• **Task details**: Once you find the line with "([0x11, 0x5F, 0x12], .adcEvGv" in the entries below, return exactly every line from it through the line with "([0x21, 0x5F, 0x12], .andEvGv".

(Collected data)
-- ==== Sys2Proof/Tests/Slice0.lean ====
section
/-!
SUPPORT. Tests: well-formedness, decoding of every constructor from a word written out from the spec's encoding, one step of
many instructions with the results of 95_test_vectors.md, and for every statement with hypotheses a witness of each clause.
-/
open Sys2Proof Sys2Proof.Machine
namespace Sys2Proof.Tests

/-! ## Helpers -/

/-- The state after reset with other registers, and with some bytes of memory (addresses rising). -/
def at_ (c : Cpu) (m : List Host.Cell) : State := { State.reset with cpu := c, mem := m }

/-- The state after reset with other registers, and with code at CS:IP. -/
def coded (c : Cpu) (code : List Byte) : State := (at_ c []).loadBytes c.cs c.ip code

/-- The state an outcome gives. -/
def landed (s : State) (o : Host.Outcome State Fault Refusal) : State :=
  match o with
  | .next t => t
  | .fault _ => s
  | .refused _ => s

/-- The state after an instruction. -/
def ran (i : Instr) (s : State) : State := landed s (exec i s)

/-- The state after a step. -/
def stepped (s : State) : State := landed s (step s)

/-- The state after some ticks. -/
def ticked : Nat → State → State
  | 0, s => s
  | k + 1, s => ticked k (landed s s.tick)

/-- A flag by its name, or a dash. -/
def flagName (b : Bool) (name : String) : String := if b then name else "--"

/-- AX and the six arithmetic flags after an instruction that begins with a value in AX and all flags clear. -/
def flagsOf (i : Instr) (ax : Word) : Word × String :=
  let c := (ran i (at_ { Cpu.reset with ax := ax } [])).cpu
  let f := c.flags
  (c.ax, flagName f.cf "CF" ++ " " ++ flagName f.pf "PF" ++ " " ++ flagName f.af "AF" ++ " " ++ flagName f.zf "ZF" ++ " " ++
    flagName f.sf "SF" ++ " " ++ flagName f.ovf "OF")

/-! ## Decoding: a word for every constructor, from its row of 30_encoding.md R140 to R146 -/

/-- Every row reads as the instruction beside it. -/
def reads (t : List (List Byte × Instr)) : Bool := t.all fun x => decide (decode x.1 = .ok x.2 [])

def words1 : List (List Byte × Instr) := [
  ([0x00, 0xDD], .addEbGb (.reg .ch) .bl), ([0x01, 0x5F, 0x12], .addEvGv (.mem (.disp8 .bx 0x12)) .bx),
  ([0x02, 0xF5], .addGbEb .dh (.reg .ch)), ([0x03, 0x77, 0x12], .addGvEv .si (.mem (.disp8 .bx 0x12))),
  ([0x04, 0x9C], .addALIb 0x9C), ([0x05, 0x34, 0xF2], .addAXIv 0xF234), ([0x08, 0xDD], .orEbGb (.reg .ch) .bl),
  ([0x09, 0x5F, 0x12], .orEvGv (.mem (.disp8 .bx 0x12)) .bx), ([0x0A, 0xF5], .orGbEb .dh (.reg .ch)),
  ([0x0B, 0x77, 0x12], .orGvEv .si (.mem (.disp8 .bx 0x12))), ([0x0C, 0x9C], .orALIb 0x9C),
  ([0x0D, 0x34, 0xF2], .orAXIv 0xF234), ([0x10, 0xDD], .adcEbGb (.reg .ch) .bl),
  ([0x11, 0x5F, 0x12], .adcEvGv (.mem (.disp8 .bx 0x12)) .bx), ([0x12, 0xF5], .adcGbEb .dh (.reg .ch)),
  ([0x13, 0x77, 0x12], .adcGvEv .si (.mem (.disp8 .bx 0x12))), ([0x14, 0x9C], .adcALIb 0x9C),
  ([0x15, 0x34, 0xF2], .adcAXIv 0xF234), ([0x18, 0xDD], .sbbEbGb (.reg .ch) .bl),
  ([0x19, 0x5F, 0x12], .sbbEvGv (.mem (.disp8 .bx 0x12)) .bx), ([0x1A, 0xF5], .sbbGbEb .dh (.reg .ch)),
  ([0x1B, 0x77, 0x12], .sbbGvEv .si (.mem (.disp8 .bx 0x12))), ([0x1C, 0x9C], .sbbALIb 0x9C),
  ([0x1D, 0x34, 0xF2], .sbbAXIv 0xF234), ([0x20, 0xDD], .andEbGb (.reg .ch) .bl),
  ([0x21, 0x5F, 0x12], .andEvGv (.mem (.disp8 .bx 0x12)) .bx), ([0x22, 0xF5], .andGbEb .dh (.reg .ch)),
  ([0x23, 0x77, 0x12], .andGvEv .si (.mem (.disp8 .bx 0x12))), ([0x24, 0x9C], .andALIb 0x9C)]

• **Written reply**:
  ([0x11, 0x5F, 0x12], .adcEvGv (.mem (.disp8 .bx 0x12)) .bx), ([0x12, 0xF5], .adcGbEb .dh (.reg .ch)),
  ([0x13, 0x77, 0x12], .adcGvEv .si (.mem (.disp8 .bx 0x12))), ([0x14, 0x9C], .adcALIb 0x9C),
  ([0x15, 0x34, 0xF2], .adcAXIv 0xF234), ([0x18, 0xDD], .sbbEbGb (.reg .ch) .bl),
  ([0x19, 0x5F, 0x12], .sbbEvGv (.mem (.disp8 .bx 0x12)) .bx), ([0x1A, 0xF5], .sbbGbEb .dh (.reg .ch)),
  ([0x1B, 0x77, 0x12], .sbbGvEv .si (.mem (.disp8 .bx 0x12))), ([0x1C, 0x9C], .sbbALIb 0x9C),
  ([0x1D, 0x34, 0xF2], .sbbAXIv 0xF234), ([0x20, 0xDD], .andEbGb (.reg .ch) .bl),
  ([0x21, 0x5F, 0x12], .andEvGv (.mem (.disp8 .bx 0x12)) .bx), ([0x22, 0xF5], .andGbEb .dh (.reg .ch)),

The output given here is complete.